O Norte sofre diretamente com a alta dependência de transportes complexos por longas distâncias, o que gera um ágio pesado no valor final do produto. Boa Vista (RR) lidera o ranking nacional absoluto com o gás mais caro do país.
• Boa Vista (RR): R$ 142,28 (O mais caro do Brasil)
• Macapá (AP): R$ 124,90
• Rio Branco (AC): R$ 122,12
• Palmas (TO): R$ 114,87
• Belém (PA): R$ 113,43
• Manaus (AM): R$ 113,00
• Porto Velho (RO): R$ 108,34
2. Região Nordeste: O Ponto Fora da Curva Baiano
Embora a maioria dos estados nordestinos apresente uma média na faixa dos R$ 100, Salvador é a grande exceção. O preço do botijão na capital baiana disparou após reajustes consecutivos das gestões privatizadas locais, tornando-se o segundo mais caro entre todas as capitais do país, superando até mesmo a maioria das capitais do Norte.
• Salvador (BA): R$ 131,67
• São Luís (MA): R$ 107,80
• Recife (PE): R$ 103,33
• Aracaju (SE): R$ 102,84
• Fortaleza (CE): R$ 102,13
• João Pessoa (PB): R$ 102,13
• Teresina (PI): R$ 101,56
• Natal (RN): R$ 101,03
• Maceió (AL): R$ 95,49
3. Região Sul: Contrastes Regionais
O Sul apresenta uma forte montanha-russa em sua tabela.
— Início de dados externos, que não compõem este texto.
/-! ### Decode faults -/

/-- Majors a core's kind lacks (R25, R35). -/
def lacks (k : CoreKind) (op : Nat) : Bool :=
  match k with
  | .chard => false
  | .ctl => [0x1F, 0x20, 0x21, 0x22, 0x0F, 0x10].contains op
  | .root => !([0x01, 0x02, 0x03, 0x04, 0x06, 0x18, 0x19, 0x1A, 0x23, 0x24, 0x25, 0x26, 0x30].contains op)
/-- Run-end kinds of Root (R25). -/
def rootKind (n : Nat) : Bool := opOf n != 0x30 || decide (fld n 20 18 ≤ 4)
/-- A source whose code its launch or its instruction does not allow (R323, R375, R390, R394, R413). -/
def srcBad (v : DecEnv) (pushed : Nat) (uni kx : Bool) : Src × SW → Bool
  | (.n i, .w32) => decide (i.val ≥ v.ncap)
  | (.n i, .w64) => i.val % 2 == 1 || decide (i.val + 2 > v.ncap)
  | (.n i, .quad) => i.val % 4 != 0 || decide (i.val + 4 > v.ncap)
  | (.n i, .octet) => i.val % 8 != 0 || decide (i.val + 8 > v.ncap)
  | (.n i, .blk k) => decide (i.val + k > v.ncap)
  | (.zero, .quad) | (.zero, .octet) => true
  | (.zero, _) => false
  | (_, .quad) | (_, .octet) | (_, .blk _) => true
  | (.q k, _) => decide (k.val + 1 > pushed)
  | (.lit, _) => kx
  | (.gw _, _) => false
  | (.tid, _) | (.iid, _) | (.h _, _) => uni
/-- Source fields of a major's format (Table 13.3). -/
def fieldsOf (op : Nat) : Nat :=
  if op = 0x02 ∨ op = 0x08 ∨ op = 0x09 ∨ op = 0x0B then 3
  else if op = 0x03 ∨ op = 0x0F ∨ op = 0x10 then 1
  else 2
/-- Majors that accept NS on some word (Table 14.1). -/
def majorNs (op : Nat) : Bool := [0x01, 0x02, 0x03, 0x04, 0x05, 0x07, 0x08, 0x0C, 0x0D, 0x0F, 0x10].contains op
/-- Majors that accept ND on some word. -/
def majorNd (op : Nat) : Bool := [0x01, 0x07, 0x08, 0x0A, 0x0B, 0x0C].contains op
/-- A format entry is absent (R249). -/
def fmtAbsent (c : Ctx) (k : Nat) : Bool := decide (k ≥ 8) && c.ft.getD (k - 8) 0 == 0
/-- Width of a format entry. -/
def fmtWidth (c : Ctx) (k : Nat) : Nat := (ftOf c k).wid
/-- Worse of two faults of one word: ILLEGAL (R319). -/
def worse (a b : Option Bool) : Option Bool :=
  match a, b with
  | none, b => b
  | a, none => a
  | some x, some y => some (x || y)
/-- A fault where a condition fails. -/
def failIf (c : Bool) (illegal : Bool) : Option Bool := if c then some illegal else none
/-- A subfield selection of NS. -/
def Sel.width? : Sel → Option SubW
  | .sub w _ => some w
  | .whole _ => none
/-- Source field j of a word is 64 bits wide, as every field of a .64 form of INT2 and CMP counts for a selection (Table 14.1). -/
def wideField (op : Nat) (i : Instr) (j : Nat) : Bool :=
  (match (Instr.srcs i)[j]? with | some (_, .w32) => false | some _ => true | none => false) ||
    ((op == 0x01 || op == 0x04) && (Instr.srcs i).any (fun x => x.2 == .w64))
/-- One selection of an NS prefix on source field j of a host (R326, R343). -/
def selBad (v : DecEnv) (op : Nat) (i : Instr) (acc : Option (List Nat × Bool)) (ft j : Nat) (s : Sel) : Option Bool :=
  match Sel.width? s with
  | none => none
  | some w =>
    if j ≥ fieldsOf op then some true
    else if wideField op i j && majorNs op then some false
    else match acc with
      | none => some true
      | some (fs, fl) =>
        if !fs.contains j then some true
        else failIf (fl && (fmtAbsent v.ctx ft || decide (fmtWidth v.ctx ft > subBits w))) false
/-- Some selection names a 64-bit source of a major that accepts NS. -/
def selWide (op : Nat) (i : Instr) (l : List (Nat × Sel)) : Bool := l.any (fun x =>
  (Sel.width? x.2).isSome && majorNs op && decide (x.1 < fieldsOf op) && wideField op i x.1)
/-- An NS prefix before a host (R326, R343). -/
def nsBad (v : DecEnv) (op : Nat) (i : Instr) (ft : Nat) (a b d : Sel) (sx : Bool) : Option Bool :=
  let acc := Instr.nsFields i
  let l := [(0, a), (1, b), (2, d)]
  let f := l.foldl (fun r x => worse r (selBad v op i acc ft x.1 x.2)) none
  match acc with
  | none => worse f (failIf (!selWide op i l) true)
  | some (_, true) => worse (worse f (failIf sx true)) (failIf (fmtAbsent v.ctx ft) false)
  | some (_, false) => worse f (failIf (ft != 0) true)
/-- An ND prefix before a host (R327, R343). -/
def ndBad (v : DecEnv) (i : Instr) (w : SubW) (ft : Nat) (int : Bool) : Option Bool :=
  if !Instr.ndOk i then some true
  else failIf (!int && (fmtAbsent v.ctx ft || decide (fmtWidth v.ctx ft > subBits w))) false
/-- CVTN, which requires an ND prefix (R360). -/
def needsNd : Instr → Bool
  | .cvtnI32 _ _ _ | .cvtnN32 _ _ _ | .cvtnF32 _ _ _ | .cvtnF64 _ _ _ => true
  | _ => false
/-- An ND prefix. -/
def isNd : Instr → Bool
  | .ndPrefix _ _ _ _ _ _ _ => true
  | _ => false
/-- Where the walk over a run stands: index, entries pushed, the entries before the open chain and its pipes, the word whose
C = 1 is open, pending X-words, TRAP words met, the first fault, the K word. -/
structure Chk where
  k : Nat
  pushed : Nat
  base : Nat
  pipes : List Nat
  link : Nat
  xs : List (Nat × Instr)
  traps : List Nat
  bad : Option (Nat × Bool)
  kAt : Option Nat
  kNext : Bool
deriving DecidableEq, Repr
/-- Keeps the first fault in word order, ILLEGAL first on one word. -/
def Chk.flag (c : Chk) (k : Nat) (f : Option Bool) : Chk :=
  match f with
  | none => c
  | some il =>
    match c.bad with
    | none => { c with bad := some (k, il) }
    | some (j, il') => if k < j then { c with bad := some (k, il) } else if k = j then { c with bad := some (k, il || il') } else c
/-- The X-words pending before a host that takes a pipe: NS stands first, ND once. -/
def Chk.prefixes (c : Chk) (v : DecEnv) (op : Nat) (i : Option Instr) : Chk :=
  let one (c : Chk) (px : Nat × (Nat × Instr)) : Chk :=
    let pos := px.1
    let k := px.2.1
    let before := c.xs.take pos
    match px.2.2 with
    | .nsPrefix t a b d x =>
      if pos ≠ 0 then c.flag k (some true)
      else match i with
        | some i => c.flag k (nsBad v op i t.val a b d x)
        | none => c.flag k (failIf (!majorNs op) true)
    | .ndPrefix w _ _ _ t n _ =>
      if before.any (fun y => isNd y.2) then c.flag k (some true)
      else match i with
        | some i => c.flag k (ndBad v i w t.val n)
        | none => c.flag k (failIf (!majorNd op) true)
    | _ => c
  let c' := (c.xs.zipIdx.map (fun x => (x.2, x.1))).foldl one c
  { c' with xs := [] }
/-- The word's own faults (R319): its bits, its sources, its launch, its core. -/
def wordBad (v : DecEnv) (pushed : Nat) (n : Nat) (i : Option Instr) (own : Option Bool) : Option Bool :=
  let op := opOf n
  let f := worse own (failIf (lacks v.kind op || (v.kind == .root && !rootKind n)) true)
  match i with
  | none => f
  | some i =>
    let uni := op == 0x11 || op == 0x12
    let kx := op == 0x31
    let bad := (Instr.srcs i).any (srcBad v pushed uni kx) || Instr.operandBad v pushed i ||
      (v.kind == .ctl && Instr.ctlBad i) || (v.kind == .root && Instr.rootBad i)
    worse f (failIf bad false)
/-- SCFG whose control word, zero or a literal, selects the ring form, which a control core lacks (R374); ls holds the words after it. -/
def scfgRingBad (v : DecEnv) (i : Option Instr) (ls : List Word) : Bool :=
  v.kind == .ctl && (match i with
    | some (.scfg _ _ .zero _) => true
    | some (.scfg _ a .lit _) => (ls[if a = .lit then 2 else 0]?).any (fun w => fld w.toNat 9 8 == 0)
    | _ => false)
/-- One word of the walk; ls holds the words after it. -/
def Chk.word (c : Chk) (v : DecEnv) (n : Nat) (ls : List Word) : Chk :=
  let op := opOf n
  let p := pipeOf op
  let (i, own) := readWord n
  let k := c.k
  let next := k + 1 + (match i with | some i => Instr.lits i | none => 0)
  if op = 0x3F then
    let c := c.flag k (worse own (failIf (lacks v.kind op) true))
    { c with k := next, xs := match i with | some x => c.xs ++ [(k, x)] | none => c.xs }
  else
    let before := if c.pipes.isEmpty then c.pushed else c.base
    let c := c.flag k (worse (wordBad v before n i own) (failIf (scfgRingBad v i ls) false))
    let push := match i with | some i => Instr.pushes i | none => 0
    if p = 0 then
      let c := if c.pipes.isEmpty then c else c.flag c.link (some true)
      let c := c.xs.foldl (fun c x => c.flag x.1 (some true)) c
      { c with k := next, xs := [], pipes := [], pushed := c.pushed + push }
    else
      let c := c.flag k (match i with
        | some i => failIf (needsNd i && !c.xs.any (fun x => isNd x.2)) true
        | none => none)
      let c := c.prefixes v op i
      let c := if c.pipes.contains p then c.flag c.link (some true) else c
      let open_ := bit n 31
      let c := if p = 5 then { c.flag k (failIf open_ true) with
          kAt := some k
          kNext := match i with | some (.next _) => true | _ => false } else c
      let c := match i with
        | some (.trap _ _) => { c with traps := c.traps ++ [k] }
        | _ => c
      { c with
        k := next
        base := before
        pushed := c.pushed + push
        pipes := if open_ then c.pipes ++ [p] else []
        link := if open_ then k else c.link }
/-- The walk to the K word or the end of the words fetched. -/
def Chk.walk (v : DecEnv) : Nat → List Word → Chk → Chk
  | 0, _, c => c
  | f + 1, ws, c =>
    if c.kAt.isSome then c
    else match ws[c.k]? with
      | none => c
      | some w => Chk.walk v f ws (c.word v w.toNat (ws.drop (c.k + 1)))
/-- NOP. -/
def nopWord : Nat := 0x4C000000
/-- The first decode fault of the words fetched: its word, and whether it is ILLEGAL (R318, R319). whole says that no fetch
fault ended them. -/
def runFault (v : DecEnv) (ws : List Word) (whole : Bool) : Option (Nat × Bool) :=
  let c := Chk.walk v 24 ws ⟨0, 0, 0, [], 0, [], [], none, none, false⟩
  let c := match c.traps with
    | a :: b :: _ => c.flag (if c.kAt.isNone || c.kNext then b else a) (some false)
    | [a] => if c.kAt.isNone || c.kNext then c else c.flag a (some false)
    | [] => c
  match c.kAt with
  | some k =>
    (((List.range 24).filter (fun j => decide (j > k) && decide (j / 3 = k / 3))).foldl
      (fun c j => c.flag j (failIf ((ws.getD j 0).toNat != nopWord) true)) c).bad
  | none => (if whole then c.flag 23 (some true) else c).bad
O Paraná tem um dos valores mais competitivos da nação, mas Santa Catarina vê a capital Florianópolis registrar custos que assustam o consumidor, fortemente influenciados pela logística de distribuição litorânea.
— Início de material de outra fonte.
/-- A ready waiting group has waited 8,192 cycles for a place. -/
def placeDue (s : State) (lane g : Nat) : Bool :=
  match s.grp? g with
  | some gr => (match gr.readySince with
    | some r => decide (laneAge s lane ≥ max gr.waitSince r + 8192)
    | none => false)
  | none => false
/-- ACTIVE_SET_DISPLACE (R96): on a lane at a run boundary, the waiting group ready earliest of those that have been ready for 8,192
cycles takes the place of the unpinned group longest in the set. The stall of a core holds it off (R305). -/
def State.displace (s : State) (lane : Nat) : State :=
  let l := s.laneD lane
  if l.run.isSome || coreStalled s (laneCore lane) || l.active.length < Config.activePerLane then s
  else
    let s' := s.markReady lane
    let due := leastBy (fun g => match s'.grp? g with | some gr => gr.readySince.getD 0 | none => 0) (l.waiting.filter (placeDue s' lane))
    match due, oldestActive s' lane with
    | some w, some a => s'.exchange lane a w
    | _, _ => s
/-- What falls due on a lane that has groups waiting (R96): they become ready or not and, at a run boundary, free places are filled, then
come the exchange of the run that ended, the displacement and the exchange of an idle lane. A filing that waits holds the lane at its
instruction (R89, R166). -/
def State.atBound (s : State) (lane : Nat) : State :=
  let l := s.laneD lane
  if l.waiting.isEmpty then (if l.ended.isSome then s.modLane lane (fun l => { l with ended := none }) else s)
  else
    let s := s.markReady lane
    if l.run.isSome || s.laneFiling lane then s
    else
      let s := (List.range Config.activePerLane).foldl (fun s _ => s.fillActive lane) s
      ((s.leaveEnded lane).displace lane).leaveIdle lane

/-! ### The choice of a group and a set (R97, R98) -/

/-- Order of R97: passed over 32 times, pinned, admission key, oldest last run. -/
def groupKey (s : State) (g : Nat) : Nat × Nat × (Nat × Nat × Nat) × Nat :=
  match s.grp? g with
  | none => (2, 2, (0, 0, 0), 0)
  | some gr =>
    (if gr.passed ≥ 32 then 0 else 1, if pinned s gr then 0 else 1,
      (match gr.launch.bind s.launch? with | some l => l.key | none => (0, 0, 0)), gr.lastRun)
/-- The lexicographic order of such keys. -/
def groupLt (a b : Nat × Nat × (Nat × Nat × Nat) × Nat) : Bool :=
  decide (a.1 < b.1) || (a.1 == b.1 && (decide (a.2.1 < b.2.1) || (a.2.1 == b.2.1 &&
    (keyLt a.2.2.1 b.2.2.1 || (a.2.2.1 == b.2.2.1 && decide (a.2.2.2 < b.2.2.2))))))
/-- The ready active group R97 chooses. -/
def chooseGroup (s : State) (lane : Nat) : Option Nat :=
  ((s.laneD lane).active.filter (isReady s)).foldl (fun o g =>
    match o with
    | none => some g
    | some h => if groupLt (groupKey s g) (groupKey s h) then some g else some h) none
/-- The sets of a group's ready threads: PC and TIDs, by ascending PC. -/
def setsOf (s : State) (ready : List (Nat × Nat)) : List (Nat × List Nat) :=
  ready.foldl (fun (l : AL (List Nat)) m =>
    match s.thr? m.2 with
    | some th => alSet l th.pc (alGetD l th.pc [] ++ [m.1])
    | none => l) []
/-- The set R98 chooses: an age of 8 first, else the largest that the rejoin mask leaves. -/
def chooseSet (gr : Grp) (sets : List (Nat × List Nat)) : Option (Nat × List Nat) :=
  match sets.find? (fun x => decide (alGetD gr.ages x.1 0 ≥ 8)) with
  | some x => some x
  | none =>
    let held (x : Nat × List Nat) : Bool :=
      match gr.rejoin with
      | (p, m) :: _ => x.1 == p && sets.any (fun y => y.1 != p && y.2.any (fun tid => m.contains tid))
      | [] => false
    (sets.filter (fun x => !held x)).foldl (fun o x =>
      match o with
      | none => some x
      | some y => if x.2.length > y.2.length then some x else some y) none
/-- Ages after a choice: the sets not chosen age by one. -/
def nextAges (gr : Grp) (sets : List (Nat × List Nat)) (pc : Nat) : AL Nat :=
  (sets.filter (fun x => x.1 != pc)).map (fun x => (x.1, alGetD gr.ages x.1 0 + 1))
• Florianópolis (SC): R$ 132,00
• Porto Alegre (RS): R$ 101,33
• Curitiba (PR): R$ 96,00
4. Região Centro-Oeste: Reflexos do Frete
No Centro-Oeste, o peso da tributação estadual e a distribuição pelas grandes rodovias ditam as regras. Cuiabá puxa a média da região para cima, enquanto a capital federal e Goiás mantêm patamares mais amigáveis ao bolso.
• Cuiabá (MT): R$ 125,05
• Campo Grande (MS): R$ 100,04
• Goiânia (GO): R$ 98,32
• Brasília (DF): R$ 95,52
5. Região Sudeste: O Alívio de Preço nas Metrópoles
O Sudeste concentra grande parte das capitais com os botijões mais baratos do Brasil. A alta densidade de refinarias e a forte concorrência entre as revendedoras espremem as margens e beneficiam o consumidor. Mesmo com as oscilações em São Paulo, é no Sudeste que o brasileiro encontra o cenário mais favorável.
• São Paulo (SP): R$ 119,29
• Rio de Janeiro (RJ): R$ 97,91
• Vitória (ES): R$ 97,71
• Belo Horizonte (MG): R$ 94,48 (A capital mais barata do país)
Os dados expostos refletem a média de mercado consolidada nos últimos levantamentos semanais da ANP e sindicatos do setor referentes à transição de abril para maio de 2026. Os valores nas bombas e revendas sofrem flutuações, podendo variar de acordo com a distribuidora e a região administrativa dentro de cada município.